#### Exercise details:
Return each line of the records below in which the string "pairCore" turns up.

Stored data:
>>>>

/-- MMA: no destination register (R226). -/
def mmaOp (xa xb xk m n cls : Nat) (rows : Option (List Nat)) : Op Unit := do
  let s ← get
  let cmd ← prepMma s.issuer (← myTensors) xa xb xk m n cls rows
  let _ ← issueCommand cmd

/-- MMA. -/
def execMma (a b c : Reg) (m : Fin 4) (n : Fin 64) (ec : Fin 4) (s : State) :=
  finish (mmaOp (s.x a).toNat (s.x b).toNat (s.x c).toNat (rowsOfCode m.val) (16 * (n.val + 1)) ec.val none) s

/-- The row indices of MMAG, read at issue; a group that VW breaks raises ILL (R83, R237). -/
def mmagRows (a : Reg) (m : Nat) : Op (List Nat) := do
  let s ← get
  require (decide (a.val % (32 * m / s.vw) = 0)) codeIll
  pure ((List.range m).map fun i => s.elem .i32 (regPlus a (i / (s.vw / 32))) (i % (s.vw / 32)))

/-- MMAG. -/
def execMmag (a b c : Reg) (m : Fin 4) (n : Fin 64) (ec : Fin 4) (s : State) :=
  finish (do
    let rows ← mmagRows a (rowsOfCode m.val)
    mmaOp 0 (s.x b).toNat (s.x c).toNat (rowsOfCode m.val) (16 * (n.val + 1)) ec.val (some rows)) s

/-- Issues a command and writes its handle (R225 step 6). -/
def issueTo (d : Reg) (cmd : Command) : Op Unit := do
  let num ← issueCommand cmd
  writeHandle d num

/-- MZERO. -/
def execMzero (d a : Reg) (s : State) := finish (do issueTo d (← prepMzero s.issuer (s.x a).toNat)) s

/-- MLDT. -/
def execMldt (d a b : Reg) (s : State) :=
  finish (do issueTo d (← prepMldt s.issuer (← myTensors) (s.x a).toNat (s.x b).toNat)) s

/-- Takes n steps of the running logical core's generator for a job: the state before them (R117). -/
def takeRun (n : Nat) : Op Gen := do
  let s ← get
  let g := (s.lcore s.act.ctx s.act.lcore).genState s.act.lcore
  if n ≠ 0 then modMyCore fun k => { k with gen := some (g.advance n) }
  pure g

/-- MSTT. -/
def execMstt (d a b : Reg) (s : State) :=
  finish (do
    let tens ← myTensors
    let gen ← takeRun (msttSteps (s.x a).toNat)
    issueTo d (← prepMstt s.issuer tens (s.x a).toNat (s.x b).toNat gen)) s

/-- The four words of a 32-byte block, read at issue. -/
def loadBlock (va : Nat) : Op (List Nat) := do
  if va % 32 ≠ 0 then raiseAt codeAlign va
  return wordsOf 4 (← loadBytes va 32)

/-- CPY. -/
def execCpy (d a b : Reg) (ec : Fin 4) (s : State) :=
  finish (do
    let w ← loadBlock (s.x a).toNat
    issueTo d (← slotNode (prepCpy s.issuer w (s.x b).toNat ec.val))) s

/-- CPYG. -/
def execCpyg (d a b : Reg) (s : State) :=
  finish (do issueTo d (← prepCpyg s.issuer (← loadBlock (s.x a).toNat) (s.x b).toNat)) s

/-- MVC. -/
def execMvc (d a b : Reg) (ec : Fin 4) (s : State) :=
  finish (do
    require (decide ((s.x a).toNat < 16)) codeProt
    let w ← loadBlock (s.x b).toNat
    issueTo d (← prepMvc s.issuer (← myTensors) (s.x a).toNat w ec.val)) s

/-- JPOLL (R244). -/
def execJpoll (d a : Reg) (s : State) :=
  finish (do
    require (!badHandle (s.x a).toNat) codeProt
    wrX d (s.jobStatus s.act.ctx (s.x a).toNat)) s

/-- The queues that QFEN names (R245). -/
def fenceQueues (c : Ctx) (clus xa : Nat) : List EngineQueue :=
  (if bitOf xa 0 then [c.matrixQueue clus] else []) ++ (if bitOf xa 1 then [c.copyQueue clus] else []) ++
  (if bitOf xa 2 then [c.gatherQueue clus] else []) ++
  ((List.range 16).filter fun n => bitOf xa (16 + n)).map .cmvu

/-- QFEN (R141, R245). -/
def qfenOp (d : Reg) (xa : Nat) : Op Unit := do
  require (decide (xa ≠ 0) && decide (bits xa 15 3 = 0) && decide (bits xa 63 32 = 0)) codeProt
  let s ← get
  let c ← myCtx
  let it := s.issuer
  let qs := fenceQueues c it.clus xa
  issueTo d ⟨qs.map fun q => (q, mkJob it it.clus .whole (.qfen qs) 0 0), none⟩

/-- QFEN. -/
def execQfen (d a : Reg) (s : State) := finish (qfenOp d (s.x a).toNat) s

/-! ## Remote commands -/

/-- Checks word 0 and the zero fields of a command block (R246). Word 2 of an MZERO is its xb by the table, and may hold anything
(DESIGN CHOICE log 63). -/
def blockAllowed (w : List Nat) : Bool :=
  let g (i : Nat) : Nat := (w[i]?).getD 0
  let op := bits (g 0) 63 56
  let ec := bits (g 0) 51 50
  let shape := bits (g 0) 49 42
  let rest (i : Nat) : Bool := (w.drop i).all (· == 0)
  decide (bits (g 0) 55 52 = 0) && decide (bits (g 0) 41 0 = 0) &&
  (match op with
   | 1 => decide (bits (g 0) 49 48 ≠ 3) && decide (bits (g 0) 47 42 < 16) && rest 4
   | 3 | 4 | 5 => decide (ec = 0) && decide (shape = 0) && rest 3
   | 6 => decide (shape = 0) && rest 6
   | 7 => decide (ec = 0) && decide (shape = 0) && rest 6
   | 8 => decide (shape = 0) && rest 5
   | _ => false)

/-- The tensor ids that a command block names (R246). -/
def blockTensors (w : List Nat) : List Nat :=
  let g (i : Nat) : Nat := (w[i]?).getD 0
  match bits (g 0) 63 56 with
  | 1 => [bits (g 2) 15 0, bits (g 3) 15 0]
  | 4 | 5 => [bits (g 1) 15 0]
  | 8 => [bits (g 1) 15 0]
  | _ => []

/-- The right an op needs: its bit in a capability (R247). -/
def rightBit : Nat → Nat
  | 6 | 7 => 41
  | 8 => 42
  | _ => 40

/-- The operand checks of the named command at the target (R246): the command, performed on cluster clus or CMVU n. -/
def prepRemote (r : Remote) (target : Nat) (onBi : Bool) : Op Command := do
  let w := r.words.map BitVec.toNat
  let g (i : Nat) : Nat := (w[i]?).getD 0
  let op := bits (g 0) 63 56
  let cls := bits (g 0) 51 50
  let it : Issuer := ⟨r.ctx, r.lcore, r.slot, if op = 8 then Config.clusterOf r.lcore else target, onBi⟩
  let tens (id : Nat) : Option Tensor := assocGet r.tensors id
  match op with
  | 1 => prepMma it tens (g 1) (g 2) (g 3) (rowsOfCode (bits (g 0) 49 48)) (16 * (bits (g 0) 47 42 + 1)) cls none
  | 3 => prepMzero it (g 1)
  | 4 => prepMldt it tens (g 1) (g 2)
  | 5 => prepMstt it tens (g 1) (g 2) (r.gen.getD ⟨0, 1⟩)
  | 6 => prepCpy it ((w.drop 1).take 4) (g 5) cls
  | 7 => prepCpyg it ((w.drop 1).take 4) (g 5)
  | _ => prepMvc it tens (target - 0x80) ((w.drop 1).take 4) cls
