/-- Puts a node on the free list of a core, or of a cluster's net unit (R254, R256). -/
def State.returnNode (s : State) (id : Nat) (net : Bool) (owner n : Nat) : State :=
  s.modCtx id fun c =>
    if net then
      let (l, c) := c.giveNode ((assocGet c.netFree owner).getD []) n
      { c with netFree := assocPut c.netFree owner l }
    else
      let (l, c) := c.giveNode (c.core owner).free n
      c.setCore owner { c.core owner with free := l }

/-! ## Access to nodes -/

/-- Reads a word of a node; poison ends the operation with POIS (DEDUCED log 26). -/
def nodeGet (w : Who) (va : Nat) : Op Nat := do
  let ls ← checkRange w .atomic va 8
  let s ← get
  if s.anyPoison ls then throw (.fault codePois va true 0)
  pure (bytesToNat (s.readLocs ls))

/-- Writes a word of a node. -/
def nodePut (w : Who) (va v : Nat) : Op Unit := writeRange w va (natToBytes 8 v)

/-- A node operand of an instruction: alignment, then the arena (R256, R265). -/
def nodeOperand (id xa : Nat) : Op Unit := do
  if xa % 64 ≠ 0 then raiseAt codeAlign xa
  if !(← theCtx id).inNodes xa then raiseAt codeProt xa

/-- PROT on a node in a UN page (R254). -/
def notUn (w : Who) (va : Nat) : Op Unit := do
  let ls ← checkRange w .atomic va 8
  if ls.any (fun p => match p.1 with
    | .mem _ kind _ _ _ _ => decide (kind = 2)
    | .stash _ => false) then raiseAt codeProt va

/-- Owner that a node's header names; core 0 when it cannot be read (R322). -/
def State.ownerOf (s : State) (w : Who) (n : Nat) : Nat :=
  match nodeGet w n s with
  | .ok (h, _) => hdrOwner h
  | .error _ => 0

/-! ## Bags (R257, R258, R264) -/

/-- The package with a cluster's bag changed. -/
def State.modBag (s : State) (id cl : Nat) (f : Bag → Bag) : State :=
  s.modCtx id fun c => { c with bags := assocPut c.bags cl (f (c.bag cl)) }

/-- The production of two tags (R257). -/
def Ctx.production (c : Ctx) (a b : Nat) : Option Production := c.prods.find? fun p => p.tagA = a && p.tagB = b

/-- The end word of a pair's second end (R320). -/
def Pair.endWord (p : Pair) : Nat :=
  match p.other with
  | .inl n => (End.port n 0).word
  | .inr v => (End.imm (v.toNat % 2 ^ 61)).word

/-- The entry of a push, with its production; none when no key matches (R257). -/
def classify (c : Ctx) (tag : Nat → Nat) (p : Nat) (e : End) : Option Pair :=
  match e with
  | .imm v => (c.production (tag p) 1).map fun pr => ⟨p, .inr (immValue v), pr, false⟩
  | .port q _ =>
    match c.production (tag p) (tag q) with
    | some pr => some ⟨p, .inl q, pr, false⟩
    | none => (c.production (tag q) (tag p)).map fun pr => ⟨q, .inl p, pr, true⟩

/-- Pushes a pair to a cluster's bag (R257, R264): p is the node named first (DEDUCED log 27). -/
def pushPair (w : Who) (id cl p : Nat) (e : End) : Op Unit := do
  let c ← theCtx id
  let hp ← nodeGet w p
  let hq ← match e with
    | .port q _ => nodeGet w q
    | .imm _ => pure 0
  match classify c (fun n => if n = p then hdrTag hp else hdrTag hq) p e with
  | none => modify (·.postFault id (hdrOwner hp) 0 3 codeProt 0 p e.word 0)
  | some pr =>
    modify fun s => (s.modBag id cl fun b =>
      if pr.prod.hw then { b with templates := b.templates ++ [pr] } else { b with tasks := b.tasks ++ [pr] }).spillRoom id
        (s.dieOfCore id (Config.coreOf cl 0))

/-- The take of a node of a pair: whether it was live, and then it is spent. -/
def takeNode (w : Who) (n : Nat) : Op Bool := do
  let h ← nodeGet w n
  if hdrLive h then do
    nodePut w n (hdrWith h 0 (2 ^ 39))
    pure true
  else pure false

/-- The take of a pair (R258): whether both nodes were live; each then becomes spent. The nodes are visited lower address first, the
first that is not live ends the visit, and a dd set before it is cleared. -/
def takeStep (w : Who) (p : Pair) : Op Bool := do
  match p.other with
  | .inr _ => takeNode w p.n1
  | .inl n2 => do
    let lo := Nat.min p.n1 n2
    let h ← nodeGet w lo
    if !(← takeNode w lo) then pure false
    else if ← takeNode w (Nat.max p.n1 n2) then pure true
    else do
      nodePut w lo h
      pure false
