-- ==== Sys2Proof/Machine/Kv.lean ====
section
/-! DEFINITION. The KV pool, the prefix tree, sequence records, the home ring with its stubs, and mask maps (R271 to R291). -/

namespace Sys2Proof.Machine

/-! ## The pool (R271 to R273) -/

/-- The running context, which must have a KV pool (R271). -/
def kvCtx : Op Ctx := do
  let c ← myCtx
  require (decide (c.kv.npool ≠ 0)) codeProt
  pure c

/-- Virtual address of a pool page. -/
def Ctx.poolVa (c : Ctx) (i : Nat) : Nat := c.kv.pbase + 2 ^ 16 * i

/-- Pool page that a handle names, none when it is not valid (R272). -/
def Ctx.poolIndex (c : Ctx) (h : Nat) : Option Nat :=
  if h % 2 ^ 16 = 0 ∧ c.kv.pbase ≤ h ∧ h < c.poolVa c.kv.npool ∧ h < 2 ^ 48 then some ((h - c.kv.pbase) / 2 ^ 16) else none

/-- Reference count of a page. -/
def Ctx.rc (c : Ctx) (i : Nat) : Nat := tableGet c.kvRc i

/-- Pending count of a page. -/
def Ctx.pc (c : Ctx) (i : Nat) : Nat := tableGet c.kvPc i

/-- Sets the counts of a page (R273): one whose counts fall to 0 goes to the tail of the reclaim list, and one that has a reference
again is not on it. -/
def Ctx.setCounts (c : Ctx) (i rc pc : Nat) : Ctx :=
  let was := c.rc i + c.pc i
  { c with
    kvRc := assocPut c.kvRc i rc
    kvPc := assocPut c.kvPc i pc
    kvTail := if rc + pc ≠ 0 then c.kvTail.filter fun k => decide (k ≠ i)
      else if was ≠ 0 then c.kvTail ++ [i] else c.kvTail }

/-- Drops one reference. -/
def Ctx.dropRef (c : Ctx) (i : Nat) : Ctx := c.setCounts i (c.rc i - 1) (c.pc i)

/-- Adds one reference. -/
def Ctx.addRef (c : Ctx) (i : Nat) : Ctx := c.setCounts i (c.rc i + 1) (c.pc i)

/-- Allocates the head of the reclaim list, which at creation holds every page in ascending order (R273). -/
def Ctx.allocPage (c : Ctx) : Option (Nat × Ctx) :=
  if c.kvFresh < c.kv.npool then some (c.kvFresh, ({ c with kvFresh := c.kvFresh + 1 } : Ctx).setCounts c.kvFresh 1 0)
  else
    match c.kvTail with
    | [] => none
    | i :: rest => some (i, ({ c with kvTail := rest } : Ctx).setCounts i 1 0)

/-- Page of a handle, 0 for one that is not valid. -/
def Ctx.pageOf (c : Ctx) (h : Nat) : Nat := (c.poolIndex h).getD 0

/-! ## The prefix tree (R276, R277) -/

/-- The child of a node with a hash. -/
def Ctx.child (c : Ctx) (parent : Nat) (h : Word) : Option TreeNode :=
  c.tree.find? fun n => decide (n.parent = parent) && decide (n.hash = h)

/-- The nodes below a node. -/
def Ctx.children (c : Ctx) (parent : Nat) : List TreeNode := c.tree.filter fun n => decide (n.parent = parent)

/-- The oldest of some nodes that are leaves and not on a path. -/
def Ctx.oldestLeaf (c : Ctx) (path : List Nat) (among : List TreeNode) : Option TreeNode :=
  (among.filter fun n => (c.children n.id).isEmpty && !path.contains n.id).foldl
    (fun best n => match best with
      | none => some n
      | some b => if n.stamp < b.stamp then some n else some b) none

/-- Evicts a node; its reference is dropped (R277). -/
def Ctx.evict (c : Ctx) (n : TreeNode) : Ctx :=
  ({ c with tree := c.tree.filter fun m => decide (m.id ≠ n.id) } : Ctx).dropRef (c.pageOf n.handle)

/-- Stamps a node as the most recent. -/
def Ctx.stamp (c : Ctx) (id : Nat) : Ctx :=
  { c with
    treeStamp := c.treeStamp + 1
    tree := c.tree.map fun n => if n.id = id then { n with stamp := c.treeStamp + 1 } else n }

/-- Makes room for a child of the last node of a path (R277): the context, none when nothing can be evicted. -/
def Ctx.makeRoom (c : Ctx) (path : List Nat) : Option Ctx :=
  let parent := path.headD 0
  let c1 : Option Ctx :=
    if (c.children parent).length < 16 then some c
    else (c.oldestLeaf path (c.children parent)).map c.evict
  match c1 with
  | none => none
  | some c1 =>
    if c1.tree.length < c1.kv.tnodes then some c1
    else (c1.oldestLeaf path c1.tree).map c1.evict

/-- Adds a child of a node, stamped. -/
def Ctx.addChild (c : Ctx) (parent : Nat) (h : Word) (handle : Nat) : Ctx × Nat :=
  let id := c.treeStamp + 1
  ({ c with treeStamp := id, tree := c.tree ++ [⟨id, parent, h, handle, id⟩] }, id)
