/-- The first entry of each source and level of a logical core that passes a test. -/
def queueCands (id l : Nat) (c : Ctx) (k : LCore) (ok : QEntry → Bool) : List Cand :=
  (k.queue.zipIdx.filter fun p => ok p.1).foldl
    (fun acc p =>
      let lev := levelOf c.lvl p.1.source p.1.level
      let key := tripleKey id l p.1.source
      if acc.any fun d => decide (d.level = lev) && decide (d.key = key) then acc
      else acc ++ [⟨lev, key, .entry id l p.2⟩]) []

/-- The task lists of a context that a core serves. -/
def bagCands (id : Nat) (c : Ctx) (core : PCore) : List Cand :=
  if c.migrating then []
  else
    (c.bags.filter fun p => !p.2.tasks.isEmpty && (List.range 8).any fun n => decide (c.host (Config.coreOf p.1 n) = core)).map
      fun p => ⟨levelOf c.lvl .bag 0, tripleKey id (512 + p.1) .bag, .pair id p.1⟩

/-- Everything a core can dispatch: of resident contexts alone (R30), and of their queues what stands on chip (R43). -/
def State.cands (s : State) (core : PCore) : List Cand :=
  let vw := coreVw core
  let all := s.contenders core
  (s.hosted core).flatMap (fun h =>
    queueCands h.1 h.2.2.1 h.2.1 h.2.2.2 fun e => dispatchable h.2.1 h.2.2.2 vw e && onChip all e) ++
  s.ctxs.flatMap fun p => if p.2.resident && !p.2.dead then bagCands p.1 p.2 core else []

/-- The least number of a list. -/
def leastNat : List Nat → Option Nat
  | [] => none
  | x :: rest => some (rest.foldl Nat.min x)

/-- The level that a dispatch serves (R52). -/
def chooseLevel (pass levels : List Nat) : Option Nat :=
  match leastNat (levels.filter fun k => decide (64 ≤ (pass[k]?).getD 0)) with
  | some k => some k
  | none => leastNat levels

/-- The pass counters after level k was served (R52). -/
def passAfter (pass levels : List Nat) (k : Nat) : List Nat :=
  (List.range 8).map fun j =>
    if j = k then 0 else (pass[j]?).getD 0 + (if k < j ∧ levels.contains j then 1 else 0)

/-- The triple after the last one served, round-robin. -/
def nextTriple (last : Option Nat) (cs : List Cand) : Option Cand :=
  let after := match last with
    | some n => cs.filter fun c => decide (n < c.key)
    | none => []
  let among := if after.isEmpty then cs else after
  (leastNat (among.map Cand.key)).bind fun k => among.find? fun c => decide (c.key = k)

/-- A physical core of the package with its slots, powered (R14, R331). -/
def State.slotLive (s : State) (id : SlotId) : Bool :=
  match id.core with
  | .bi l => decide (l < 512) && decide (id.idx < 8) && decide (s.bi = .on)
  | .si k => decide (k < 8) && decide (id.idx < 4) && decide (s.si ≠ .ret)
  | .fw _ => false

/-- A task placed in a free slot. -/
def State.putTask (s : State) (id : SlotId) (t : Task) : State :=
  if s.cur = id then { s with act := t, active := true } else { s with parked := assocPut s.parked id t }

/-- An entry of a channel has become free: it is held for the core at the head of the refusal list (R49). A channel has at most one
hold at a time: an entry that becomes free while one stands is held for nobody until that one is taken or expires (DESIGN
CHOICE log 56). -/
def LCore.freed (k : LCore) (ch : Nat) : LCore :=
  match assocGet k.refusals ch, assocGet k.holds ch with
  | some (r :: _), none => { k with holds := assocPut k.holds ch r }
  | _, _ => k

/-- The registers of a message at dispatch (R36, R48). -/
def msgTask (id l slot level : Nat) (m : Msg) : Task :=
  let t := Task.fresh id l slot m.handler 0
  let w (i : Nat) : Word := (m.payload[i]?).getD 0
  let x := (((t.x.set 1 (w 0)).set 2 (w 1)).set 3 (w 2)).set 4 (w 3)
  let x := match m.extra with
    | some (a, b) => (x.set 5 a).set 6 b
    | none => x
  { t with x := x, source := .chan m.chan, level := level, chain := if m.chan = 1 then [l] else [] }

/-- The registers of a ready-queue entry at dispatch (R33, R36). -/
def entryTask (id l slot level : Nat) (e : ReadyEntry) : Task :=
  let t := Task.fresh id l slot e.code (BitVec.ofNat 64 e.frame)
  let t := { t with record := e.record, source := .ready, level := level, chain := e.chain }
  match e.initial with
  | some (n, rect, seed) => { t with x := (t.x.set 1 rect).set 2 seed, launch := some n }
  | none => t

/-- The registers of a pair at dispatch (R258). -/
def pairTask (id l slot level : Nat) (p : Pair) : Task :=
  let t := Task.fresh id l slot p.prod.addr 0
  let x2 : Word := match p.other with
    | .inl n => BitVec.ofNat 64 n
    | .inr v => v
  let x3 := p.prod.index % 4096 + (if p.other.isRight then 4096 else 0) + (if p.swapped then 8192 else 0)
  { t with x := ((t.x.set 1 (BitVec.ofNat 64 p.n1)).set 2 x2).set 3 (BitVec.ofNat 64 x3), source := .bag, level := level }

/-- A task starts in a slot: its record becomes RUNNING (R42), and a clock-gated SI core restarts (R331). -/
def State.startTask (s : State) (id : SlotId) (t : Task) : State :=
  let s := (s.putTask id t).transition t 5
  let s := s.modCtx t.ctx fun c => { c with lastDispatch := s.ticks }
  { s with ticks := s.ticks + 1, si := if s.si = .idle ∧ !coreIsBi id.core then .on else s.si }

/-- Dispatches entry i of a logical core's queue. A mailbox entry that becomes free so is held for a sender on its own logical core's
list; the lists of other contexts, or of other logical cores folded on the same core, get no hold of it (DESIGN CHOICE log 56). -/
def State.startEntry (s : State) (slot : SlotId) (level id l i : Nat) : State :=
  match s.ctx? id with
  | none => s
  | some c =>
    let k := c.core l
    match k.queue[i]? with
    | none => s
    | some e =>
      let k := { k with queue := k.queue.eraseIdx i }
      match e.body with
      | .msg m =>
        let k := if m.chan = 1 then { k with ch1Closed := true } else k
        (s.setCtx id (c.setCore l (k.freed m.chan))).startTask slot (msgTask id l slot.idx level m)
      | .entry r => (s.setCtx id (c.setCore l k)).startTask slot (entryTask id l slot.idx level r)
      | .saved a =>
        match c.frames.find? fun fr => decide (fr.addr = a) with
        | none => s
        | some fr =>
          (s.setCtx id { c.setCore l k with frames := c.frames.filter fun f => decide (f.addr ≠ a) }).startTask slot
            (fr.task.resumeIn slot.idx)

/-- The logical core on which a core of a cluster runs a pair (DEDUCED log 32). -/
def pairCore (core : PCore) (cl : Nat) : Nat :=
  match core with
  | .bi l => l
  | .si k => Config.coreOf cl (k % 4)
  | .fw _ => 0

/-- Takes the head of a cluster's task list and dispatches it, or discards it (R258). -/
def startPair (slot : SlotId) (level id cl : Nat) : Op Unit := do
  let c ← theCtx id
  let l := pairCore slot.core cl
  let w : Who := .core id l
  match (c.bag cl).tasks with
  | [] => pure ()
  | p :: _ => do
    modify (·.modBag id cl fun b => { b with tasks := b.tasks.tail })
    match ← softly id (takeStep w p) with
    | .ok true => modify (·.startTask slot (pairTask id l slot.idx level p))
    | .ok false => modify (·.discardPair w id p none)
    | .error code => modify (·.discardPair w id p (some code))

<<<<

#### Written reply:
def pairCore (core : PCore) (cl : Nat) : Nat :=
  let l := pairCore slot.core cl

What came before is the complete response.